[Extracted information — start]

-- ==== Sys2Proof/Machine/Blackout.lean ====
section
/-! DEFINITION. Blackout (R334 to R338, R452): entering and leaving for ports, partitions and seats; stops and their
stamps (R299, R300); DPC (R86, R87); the upstream holder. -/

namespace Sys2Proof.Machine

/-! ### Entering -/

/-- End the resident requests of a test on a tile, as a blackout ends them (R336). -/
def State.endResident (s : State) (t : Nat) (pick : Packet → Bool) (c : EndCause) : State :=
  s.each (s.pkts.filter fun p => p.tile == t && pick p) fun s p =>
    match s.pkt p.id with
    | some q => s.endPacket q c
    | none => s

/-- Whether a packet's first symbol has left on each of its ports: it has left the part (R336). -/
def Packet.leftAll (p : Packet) : Bool := !p.ports.isEmpty && p.ports.all fun k => p.onWire.any fun w => w.1 == k
/-- Whether a packet is a request that a host or a bound function made and that the part forwards. -/
def Packet.requested (p : Packet) : Bool :=
  (p.cls == .posted || p.cls == .nonPosted) && p.purpose == .forward && match p.origin with
    | .host _ => true
    | .func _ => true
    | _ => false
/-- Whether a packet is a write or a read that the aperture unit formed. -/
def Packet.ofAperture (p : Packet) : Bool :=
  match p.purpose with
  | .apWrite _ _ => true
  | .apRead _ _ => true
  | _ => false

/-- End a seat's engine work on a tile with a code (R239, R336): held and started work requests complete in order. -/
def State.endWork (s : State) (t seat code : Nat) (started : Bool) : State :=
  s.each (s.eng.wrs.filter fun w => w.tile == t && w.seat == seat && (w.st == .held || (started && w.st == .started)))
    fun s w => s.finishWr w.id code

/-- A seat's blackout takes effect on a tile (R336): its requests that have not left end, those through an aperture too, as its open
lines do. -/
def State.seatDark (s : State) (t seat : Nat) : State :=
  let s := s.endResident t (fun p => p.seat == some seat && (p.requested || p.ofAperture) && !p.leftAll) .seatBlackout
  let s := s.discardLines t (fun k _ => k == seat) 0x0A
  (s.endWork t seat 0x0A true).releaseHeld t seat

/-- A partition's blackout takes effect on a tile (R336): packets toward its host end as for a port, then its requests and its seats'
work. -/
def State.partDark (s : State) (t p : Nat) : State :=
  let up := s.upPort s.leadEpoch p
  let s := s.each (s.pkts.filter fun q => q.tile == t && q.ports.contains up && q.cls != .cpl && q.purpose != .record) fun s q =>
    match s.pkt q.id with
    | some q => s.dropPointer q up .blackout
    | none => s
  let s := s.endResident t (fun q => q.part == some p && q.requested && !q.leftAll) .seatBlackout
  s.each ((s.boundSeats s.leadEpoch).filter fun k => s.seatPart s.leadEpoch k == p) fun s k => s.seatDark t k

/-- A port's blackout takes effect on a tile: packets bound for it end (R336). -/
def State.portDark (s : State) (t port : Nat) : State :=
  s.each (s.pkts.filter fun p => p.tile == t && p.ports.contains port) fun s p =>
    match s.pkt p.id with
    | some q => s.dropPointer q port .blackout
    | none => s

/-! ### Records (R351, R452) -/

/-- The seats that a blackout concerns (R452). -/
def State.darkSeats (s : State) (kind num : Nat) : List Nat :=
  let e := s.leadEpoch
  let ofPart := fun p => (s.boundSeats e).filter fun k => s.seatPart e k == p
  if kind = 2 then [num]
  else if kind = 1 then ofPart num
  else if s.isVfl e num then []
  else match s.partOfUp e num with
    | some p => ofPart p
    | none => ofPart (s.slotOwner e num)

/-- The BLACKOUT records of a target that enters or leaves (R337, R351, R452): one to each seat it concerns and one to
seat 0, formed at `tile`; `acc` is the accepting tile. -/
def State.darkRecords (s : State) (kind num : Nat) (enter : Bool) (cause acc tile : Nat) : State :=
  let body := leBytes 1 (kind + 4 * b2n enter) ++ leBytes 1 cause ++ leBytes 2 (num % 4096) ++ leBytes 1 (acc % 16)
  let tgt := 0 :: (s.darkSeats kind num).filter (· != 0)
  s.each tgt fun s k => s.event k 0x0100 (if kind = 2 then num else k) tile body

/-! ### DPC and the upstream holder -/

/-- Whether any holder of a partition stands. -/
def State.partHeld (s : State) (p : Nat) : Bool := s.present.any fun t => s.partBlack t p

/-- The upstream holder of a partition is set (R334): its seats go dark on every tile. -/
def State.upstreamHold (s : State) (port : Nat) : State :=
  match s.partOfUp s.leadEpoch port with
  | none => s
  | some p =>
    if tget false s.cont.upstream p then (if s.cont.cut.contains (tileOf port) then s.partDark (tileOf port) p else s)
    else
      let was := s.partHeld p
      let s := { s with cont := { s.cont with upstream := tset false s.cont.upstream p true } }
      if was then s
      else
        let s := s.each s.present fun s t => (s.count t .blackoutEnter (some port)).partDark t p
        s.darkRecords 1 p true 2 (tileOf port) (tileOf port)

/-- The upstream holder of a partition is released: DL_Active with no manager blackout on the port (R334). -/
def State.upstreamFree (s : State) (port : Nat) : State :=
  match s.partOfUp s.leadEpoch port with
  | none => s
  | some p =>
    if !tget false s.cont.upstream p || !s.here (tileOf port) || !s.dlActive port || s.mgrHolds (tileOf port) 0 port then s
    else
      let s := { s with cont := { s.cont with upstream := tset false s.cont.upstream p false } }
      if s.partHeld p then s else s.darkRecords 1 p false 2 (tileOf port) (tileOf port)

/-- A port goes link-down: its link and, for an upstream port, its partition (R83, R113, R334). -/
def State.portDown (s : State) (port : Nat) (c : EndCause) : State := (s.linkDown port c).upstreamHold port

/-- DPC in the owning partition is triggered by a port's blackout (R86): software trigger, unless the host's cause is
recorded. The port then stays in blackout until that host clears the status (R87). -/
def State.showDpc (s : State) (port reason ext : Nat) : State :=
  let p := s.slotOwner s.leadEpoch port
  match s.vdpOf s.leadEpoch p port with
  | some d =>
    let s := s.modVport p d fun v =>
      if v.dpcStatus && v.dpcReason ≠ 3 then v else { v with dpcStatus := true, dpcReason := reason, dpcExt := ext }
    { s with cont := { s.cont with dpc := tset false s.cont.dpc port true } }
  | none => s

/-- Whether a port presents DPC: an enabled PCI Express downstream port. -/
def State.hasDpc (s : State) (port : Nat) : Bool :=
  s.portEn s.leadEpoch port && !s.isVfl s.leadEpoch port && (s.partOfUp s.leadEpoch port).isNone

/-- The port's own tile applies its blackout: the link is held down (R336, R337). -/
def State.portEnter (s : State) (port reason ext : Nat) : State :=
  let s := (s.count (tileOf port) .blackoutEnter (some port)).portDown port .blackout
  if s.hasDpc port then s.showDpc port reason ext else s

/-- Whether a virtual port presents DPC (R86): a remote one, or one of a port of this part that does. -/
def State.vdpDpc (s : State) (e : Bool) (p d : Nat) : Bool := !s.vdpLocal e p d || s.hasDpc (s.vdpPort e p d)
/-- The trigger status of a virtual port takes a host's cause; it stands before a manager's that shows there (case of R88). -/
def State.setDpc (s : State) (p d reason ext : Nat) : State :=
  s.modVport p d fun v => { v with dpcStatus := true, dpcReason := reason, dpcExt := ext }
/-- Whether a packet is of a partition: attributed to it, or a completion to its host or one of its functions. -/
def State.ofPart (s : State) (e : Bool) (p : Nat) (q : Packet) : Bool :=
  q.part == some p || match q.origin with
    | .host k => k == p
    | .func f => s.bindPart e f == p
    | _ => false
/-- DPC in a partition that does not own a virtual port's link blacks out the traffic between it and the port (R86, R88): what is
resident ends, and what has left toward the port is answered, as R336 has it of a port. -/
def State.dpcPair (s : State) (e : Bool) (p d : Nat) : State :=
  let port := s.vdpPort e p d
  let fid := fidOf (s.vdpSw e p d) port
  let local_ := s.vdpLocal e p d
  let bound := fun (q : Packet) =>
    if local_ then (if q.ports.contains port then some port else none)
    else if q.target == fid then q.ports.head? else none
  let s := s.each (s.pkts.filter fun q => s.here q.tile && s.ofPart e p q) fun s q =>
    match s.pkt q.id, bound q with
    | some q, some k => s.dropPointer q k .blackout
    | _, _ => s
  s.each (s.outs.filter fun o => o.part == some p && if local_ then o.port == port else o.fid == fid) fun s o => s.releaseOut o 0x0A

/-- DPC_TRIGGER (R86, R88): in the owning partition the port goes into blackout; in another partition, or on a remote
virtual port, only the traffic between that partition and the port. A trigger on a port that the manager has stopped records the
host's cause: commands come one by one, so that those of one cell boundary are told by nothing else (DEDUCED, log entry 125). -/
def dpcTrigger (p d : Nat) (cause : DpcCause) (s : State) : State :=
  let e := s.leadEpoch
  let port := s.vdpPort e p d
  let r := match cause with
    | .software => (3, 1)
    | .uncorrectable => (0, 0)
    | .errNonfatalMsg => (1, 0)
    | .errFatalMsg => (2, 0)
  if !s.partEn e p || !s.vdpEn e p d || !s.vdpDpc e p d then s
  else if s.vdpLocal e p d && s.slotOwner e port = p then
    if !s.operates (tileOf port) then s
    else if tget false s.cont.dpc port then
      if (s.vport p d).dpcReason = 3 && s.mgrHolds (tileOf port) 0 port then s.setDpc p d r.1 r.2 else s
    else
      let was := s.portBlack port
      let s := s.setDpc p d r.1 r.2
      let s := { s with cont := { s.cont with dpc := tset false s.cont.dpc port true } }
      if was then s
      else
        let s := s.portEnter port r.1 r.2
        let s := s.each s.present fun s t => s.portDark t port
        s.darkRecords 0 port true 1 (tileOf port) (tileOf port)
  else (s.setDpc p d r.1 r.2).dpcPair e p d

/-- DPC_TRIGGER_STATUS_CLEAR (R87): while the manager holds the port the status reads 1 again at once. -/
def dpcTriggerStatusClear (p d : Nat) (s : State) : State :=
  let e := s.leadEpoch
  let port := s.vdpPort e p d
  if !s.partEn e p || !s.vdpEn e p d then s
  else if s.vdpLocal e p d && s.slotOwner e port = p then
    if s.mgrHolds (tileOf port) 0 port then
      { s with cont := { s.cont with dpc := tset false s.cont.dpc port true } }
    else
      let was := s.portBlack port
      let s := s.modVport p d fun v => { v with dpcStatus := false, dpcReason := 0, dpcExt := 0 }
      let s := { s with cont := { s.cont with dpc := tset false s.cont.dpc port false } }
      if was then s.darkRecords 0 port false 1 (tileOf port) (tileOf port) else s
  else s.modVport p d fun v => { v with dpcStatus := false, dpcReason := 0, dpcExt := 0 }

/-! ### Stops (R299, R300, R335) -/

/-- Whether a target exists on the part. -/
def State.stopTarget (s : State) (kind num : Nat) : Bool :=
  if kind = 0 then decide (num < 1024) && s.part.hasTile (tileOf num)
  else if kind = 1 then decide (num < 256)
  else decide (num < 4096)

/-- Whether a stop has no effect (R335). -/
def State.stopIgnored (s : State) (kind num : Nat) : Bool :=
  let e := s.leadEpoch
  let p0 := s.seatPart e 0
  !s.stopTarget kind num || (kind == 2 && num == 0) || (kind == 1 && s.bound e 0 && num == p0) ||
    (kind == 0 && s.bound e 0 && num == s.upPort e p0)

/-- The target is in blackout as tile `t` sees it. -/
def State.targetBlack (s : State) (t kind num : Nat) : Bool :=
  if kind = 0 then s.mgrHolds t 0 num || tget false s.cont.dpc num
  else if kind = 1 then s.partBlack t num
  else s.mgrHolds t 2 num

/-- The effects of a target going into blackout on a tile. -/
def State.goDark (s : State) (t kind num : Nat) : State :=
  if kind = 0 then
    if tileOf num = t then (s.portEnter num 3 1).portDark t num else s.portDark t num
  else if kind = 1 then (s.count t .blackoutEnter (some (s.upPort s.leadEpoch num))).partDark t num
  else (s.count t .blackoutEnter none (some num)).seatDark t num

/-- A tile applies a stop when its stamp is later than the last one it applied to the target (R300). -/
def State.applyStop (s : State) (t : Nat) (m : StopMsg) : State :=
  let k := stopKey t m.kind m.num
  let old := tget noStop s.host.stamps k
  if old.ft < m.ft ∨ (old.ft = m.ft ∧ old.tile < m.tile) ∨ old = noStop then
    let was := s.targetBlack t m.kind m.num
    let st : StopStamp := { ft := m.ft, tile := m.tile, on := m.on }
    let s := { s with host := { s.host with stamps := tset noStop s.host.stamps k st } }
    if m.on && !was then s.goDark t m.kind m.num
    else if !m.on && m.kind = 0 && tileOf m.num = t then
      s.upstreamFree m.num
    else s
  else s

/-- A stop that holds on every present tile is finished (R299, R337 step 5): the records of the change it made. -/
def State.stopHolds (s : State) (m : StopMsg) : State :=
  let s := { s with host := { s.host with stops := s.host.stops.filter fun k => k.id != m.id } }
  let now := s.targetBlack (if m.kind = 0 then tileOf m.num else s.present.headD 0) m.kind m.num
  if now != m.was then s.darkRecords m.kind m.num now 0 m.tile (if m.tile < 8 then m.tile else 15) else s

/-- A stop message after a tile has applied it. -/
def State.stopAt (s : State) (t : Nat) (m : StopMsg) : State :=
  let s := s.applyStop t m
  let m' := { m with waiting := m.waiting.filter fun u => u != t && s.here u }
  if m'.waiting.isEmpty then s.stopHolds m'
  else { s with host := { s.host with stops := s.host.stops.map fun k => if k.id = m.id then m' else k } }

/-- The FT a stop carries: of its accepting tile, or the master's. -/
def nsStamp (s : State) (acc : Nat) : Nat := if acc < 8 then s.tileFt acc else s.tm.ft

/-- Issue a stop accepted at `acc` (15 the stage manager) (R299, R300): it takes effect at once on the tile written, and
then on every other present tile. Answers the stop's number, or none where it is ignored (R335). -/
def State.issueStop (s : State) (acc kind num : Nat) (on : Bool) : State × Option Nat :=
  if s.stopIgnored kind num then
    let t := if acc < 8 then acc else s.present.headD 0
    (s.count t .stopIgnored, none)
  else
    let id := s.host.stopCtr
    let m : StopMsg := {
      id := id, kind := kind, num := num, on := on, ft := nsStamp s acc, tile := acc,
      was := s.targetBlack (if kind = 0 then tileOf num else s.present.headD 0) kind num, waiting := s.present }
    let s := { s with host := { s.host with stops := s.host.stops ++ [m], stopCtr := id + 1 } }
    (if acc < 8 then s.stopAt acc m else s, some id)

/-- Whether a stop reaches a tile now: the stage manager's over that tile's service link (R19, R305), a tile's over the
crossings. -/
def State.stopReaches (s : State) (t : Nat) (m : StopMsg) : Bool :=
  s.here t && (decide (m.tile < 8) || (!s.ilulysReset && !s.headless t))
/-- STOP_PROPAGATE (R300). -/
def stopPropagate (t id : Nat) (s : State) : State :=
  match s.host.stops.find? fun m => m.id == id && m.waiting.contains t with
  | some m => if s.stopReaches t m then s.stopAt t m else s
  | none => s

/-! ### The meanings -/

/-- DPC_TRIGGER. -/
def execDpcTrigger (p d : Nat) (cause : DpcCause) (s : State) : Out := .next (dpcTrigger p d cause s)
/-- DPC_TRIGGER_STATUS_CLEAR. -/
def execDpcTriggerStatusClear (p d : Nat) (s : State) : Out := .next (dpcTriggerStatusClear p d s)

end Sys2Proof.Machine
end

[Extracted information — finish]

Work to complete >> The answer should hold only the lines from the start of the records above through the line containing "### Entering -/", each set down exactly.

Task solution >>
-- ==== Sys2Proof/Machine/Blackout.lean ====
section
/-! DEFINITION. Blackout (R334 to R338, R452): entering and leaving for ports, partitions and seats; stops and their
stamps (R299, R300); DPC (R86, R87); the upstream holder. -/

namespace Sys2Proof.Machine

/-! ### Entering -/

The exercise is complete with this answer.